What’s more, the brutality of the Spanish fascists – whose military campaigns began ramping up ahead of similar campaigns in Germany, Austria, and Poland – adds nuance to the story. Similarly, Berlowitz’s focus on the different ways people in the Philipsborn family dealt with Hitler’s ascension gives readers a glimpse into the day-to-day reality of the period. For example, Klara’s Berlin-based industrialist dad refuses to believe he is in danger and continues to run his business, seemingly oblivious to overt – and rising — antisemitism. Meanwhile, Klara’s sister flees to Palestine and her brother and his family head to Denmark before emigrating to the United States.
Berlowitz captures the confusion and terror of the times extremely well and while the story is obviously grim, the sweeping narrative is periodically sweetened with dollops of romance and includes several explicit sex scenes. Suffice it to say that hook-ups are not solely a contemporary phenomenon!
In fact, Klara’s belief in love and her optimism, humanism, feminism, and general chutzpah make her an easy-to-root-for protagonist.
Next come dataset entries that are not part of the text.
/-- A valid map (R171). -/
def mapOk (m : List Word) : Bool :=
  let nd := mapDim m
  let z := mapSize m
  let dims := mapDims m
  let srcLen := z * mapProd m fun d => Nat.min (mapB m d) (mapG m d)
  let dstLen := z * mapProd m fun d => Nat.min (mapD m d) (mapG m d)
  2 ≤ nd && nd ≤ 4
    && bits (recW m 0) 63 16 == 0 && bits (recW m 0) 7 6 == 0 && bits (recW m 0) 3 3 == 0 && bits (recW m 1) 63 32 == 0
    && ((List.range 16).drop (2 + 2 * nd)).all (fun i => recW m i == 0)
    && ((List.range 4).drop nd).all (fun j => mapPerm m j == 0)
    && dims.all (fun d => mapG m d != 0 && mapG m d ≤ 0x7FFFFFFF && mapP m d != 0 && mapQ m d != 0 && mapB m d != 0
        && mapD m d != 0 && mapG m d ≤ mapP m d * mapB m d && mapG m d ≤ mapQ m d * mapD m d)
    && dims.all (fun d => dims.any fun j => mapPerm m j == d)
    && mapSrc m % z == 0 && mapDst m % z == 0
    && mapSrc m + srcLen ≤ 65536 && mapDst m + dstLen ≤ 65536
    && !(mapSrc m < mapDst m + dstLen && mapDst m < mapSrc m + srcLen)

/-- Grid coordinates of a rank under extents given by f, dimension 0 fastest (R172). -/
def gridOf (f : Nat → Nat) : List Nat → Nat → List Nat
  | [], _ => []
  | d :: t, n => n % f d :: gridOf f t (n / f d)

/-- The extent of a block of size b at grid coordinate p in an array of extent g (R172). -/
def blockExtent (g b p : Nat) : Nat := Nat.min b (g - p * b)

/-- L of a dimension for a rank. -/
def mapL (m : List Word) (rank d : Nat) : Nat := blockExtent (mapG m d) (mapB m d) ((gridOf (mapP m) (mapDims m) rank).getD d 0)

/-- M of a dimension for a rank. -/
def mapM (m : List Word) (rank d : Nat) : Nat := blockExtent (mapG m d) (mapD m d) ((gridOf (mapQ m) (mapDims m) rank).getD d 0)

/-- The source elements of a rank. -/
def mapCount (m : List Word) (rank : Nat) : Nat := mapProd m (mapL m rank)

/-- The elements a rank expects (R172). -/
def mapExpected (m : List Word) (rank : Nat) : Nat := mapProd m (mapM m rank)

/-- A mixed-radix number, the first digit fastest. -/
def radix (f : Nat → Nat) : List (Nat × Nat) → Nat
  | [] => 0
  | (x, d) :: t => x + f d * radix f t

/-- Source element i of a rank (R172): its source offset, the destination rank, and the destination offset. -/
def mapElement (m : List Word) (rank i : Nat) : Nat × Nat × Nat :=
  let dims := mapDims m
  let z := mapSize m
  let l := gridOf (mapL m rank) dims i
  let p := gridOf (mapP m) dims rank
  let c := dims.map fun d => p.getD d 0 * mapB m d + l.getD d 0
  let q := dims.map fun d => c.getD d 0 / mapD m d
  let dst := radix (mapQ m) (q.zip dims)
  let mm := dims.map fun d => c.getD d 0 - q.getD d 0 * mapD m d
  let off := (dims.foldl (fun (a : Nat × Nat) j =>
    let d := mapPerm m j
    (a.1 + mm.getD d 0 * a.2, a.2 * mapM m dst d)) (0, z)).1
  (mapSrc m + z * i, dst, mapDst m + off)

/-! ## Issue of group operations (R162, R173, R179) -/

/-- The DRAIN increment of a group operation (R162): ENGARG 17, then the reply of the home, then 18; the members. -/
def drainUp (g : Word) : M Nat := do
  if !(← get).fpart.groupOk g then trap cENGARG 17
  let x ← groupReply g.toNat .drainUp
  if x.1 ≠ 2 then trap cENGARG 18
  return x.2.toNat / 65536

/-- XCHG (R173): the map is copied and XEP counted before cl has room. -/
def execXchg (d a b : Reg) (s : State) : Host.Outcome State Fault Refusal :=
  seq4 (do
    needs .coll (.xchg d a b)
    let v ← readX a
    let g ← readX b
    engineWaits [2, 3]
    let n ← drainUp g
    let s ← get
    match s.slot s.focusCore g.toNat with
    | none => trap cENGARG 19
    | some x =>
      match s.fctx.mapCopy with
      | some (m, e) =>
        holdUntil s.fcore.cl.room
        modF fun c => { c with mapCopy := none }
        issueOp .cl d (.xchg g.toNat m x.rank n e)
      | none =>
        match ownAligned v 128 with
        | none => trap cENGARG 20
        | some o =>
          let m ← readOwn o 16
          if !mapOk m then trap cENGARG 21
          if mapProd m (mapP m) ≠ n ∨ mapProd m (mapQ m) ≠ n then trap cENGARG 22
          let copied (s : State) : State := s.modSlot s.focusCore g.toNat fun x => { x with xep := x.xep + 1 }
          if (← get).fcore.cl.room then
            modify copied
            issueOp .cl d (.xchg g.toNat m x.rank n (x.xep + 1))
          else throw (.blockWith fun s => (copied s).modF fun c => { c with mapCopy := some (m, x.xep + 1) })) s

/-- The specification word of MCAST or REDUCE: DOFF, the count, and bit 32. -/
def specOff (w : Word) : Nat := bits w 15 0
def specCount (w : Word) : Nat := bits w 28 16 + 1
/-- Its other bits are zero. -/
def specOk (w : Word) : Bool := bits w 63 33 == 0 && bits w 31 29 == 0

/-- ENGARG 23: a source or destination of n bytes misplaced, for an alignment. -/
def misplaced (src : Word) (doff n align : Nat) : Bool :=
  match ownAligned src align with
  | none => true
  | some o => 65536 < o + n || doff % align != 0 || 65536 < doff + n

/-- Two ranges of n bytes overlap. -/
def overlaps (a b n : Nat) : Bool := a < b + n && b < a + n

/-- The window a descriptor's words describe: its octets in order of k with k. -/
def windowOctets (w : List Word) : List (Nat × Nat × Nat) :=
  let ox := bits (recW w 0) 5 0
  let oy := bits (recW w 0) 12 8
  ((List.range 256).filter fun k => (recW w (1 + k / 64)).getLsbD (k % 64)).map fun k => (k, ox + k % 16, oy + k / 16)

/-- A descriptor's reserved fields are zero (R176). -/
def windowOk (w : List Word) : Bool :=
  bits (recW w 0) 63 19 == 0 && bits (recW w 0) 15 13 == 0 && bits (recW w 0) 7 6 == 0
    && recW w 5 == 0 && recW w 6 == 0 && recW w 7 == 0

/-- The rest of a MCAST once its targets are known: codes 25 and 26, then the issue. -/
def mcastIssue (d : Reg) (g : Option Nat) (src spec : Word) (noself : Bool) (targets : List (Nat × Nat))
    (contain : Option Nat) : M Unit := do
  let s ← get
  let n := 8 * specCount spec
  let own := (s.module, s.focusCore)
  let targets := if noself then targets.filter (· != own) else targets
  if !specOk spec then trap cENGARG 25
  if targets.contains own && overlaps (bits src 15 0) (specOff spec) n then trap cENGARG 26
  match contain with
  | some k => trap cCONTAIN (BitVec.ofNat 64 k)
  | none => pure ()
  holdUntil s.fcore.cl.room
  issueOp .cl d (.mcast g targets (bits src 15 0) (specOff spec) (specCount spec) (spec.getLsbD 32))

/-- MCAST to a group (R176). -/
def execMcast (n : Bool) (d a b c : Reg) (s : State) : Host.Outcome State Fault Refusal :=
  seq4 (do
    needs .coll (.mcast n d a b c)
    let src ← readX a
    let spec ← readX b
    let g ← readX c
    engineWaits [2, 3]
    let nm ← drainUp g
    if misplaced src (specOff spec) (8 * specCount spec) 8 then trap cENGARG 23
    let s ← get
    mcastIssue d (some g.toNat) src spec n (s.members (s.fpart.groupKey g.toNat) nm) none) s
And while the narrative periodically gets bogged down in minutiae about rifts between socialists, communists, and anarchists, divisions that seem both frustrating and pathetic 85 years later, this is a small criticism in an otherwise fascinating and absorbing book.
Indeed, Home So Far Away, written as diary entries covering 13 years, 1925 to 1938, gives readers a peek into the Spanish Civil War and the idealism that brought people from across the globe together to fight for democratic governance and human rights. Berlowitz is clearly awed by their commitment and the commitment of her cousin Klara, a woman she never met.
Her evocation of Klara, however, is far from hagiographic. On one hand, Klara is presented as creative, feisty, bold, and open to adventure. On the other, she is overly trusting and is easily manipulated by charismatic male leaders. These factors make Klara wholly real and wholly recognizable.
Illustrations – photos of the real Klara Philipsborn and her extended family, reprints of news clippings, and graphics created by leftist factions during the war – give Home So Far Away added heft and provide an astute and moving look at the anti-fascist resistance that preceded World War II. All told, it’s an inspiring, insightful, and evocative read.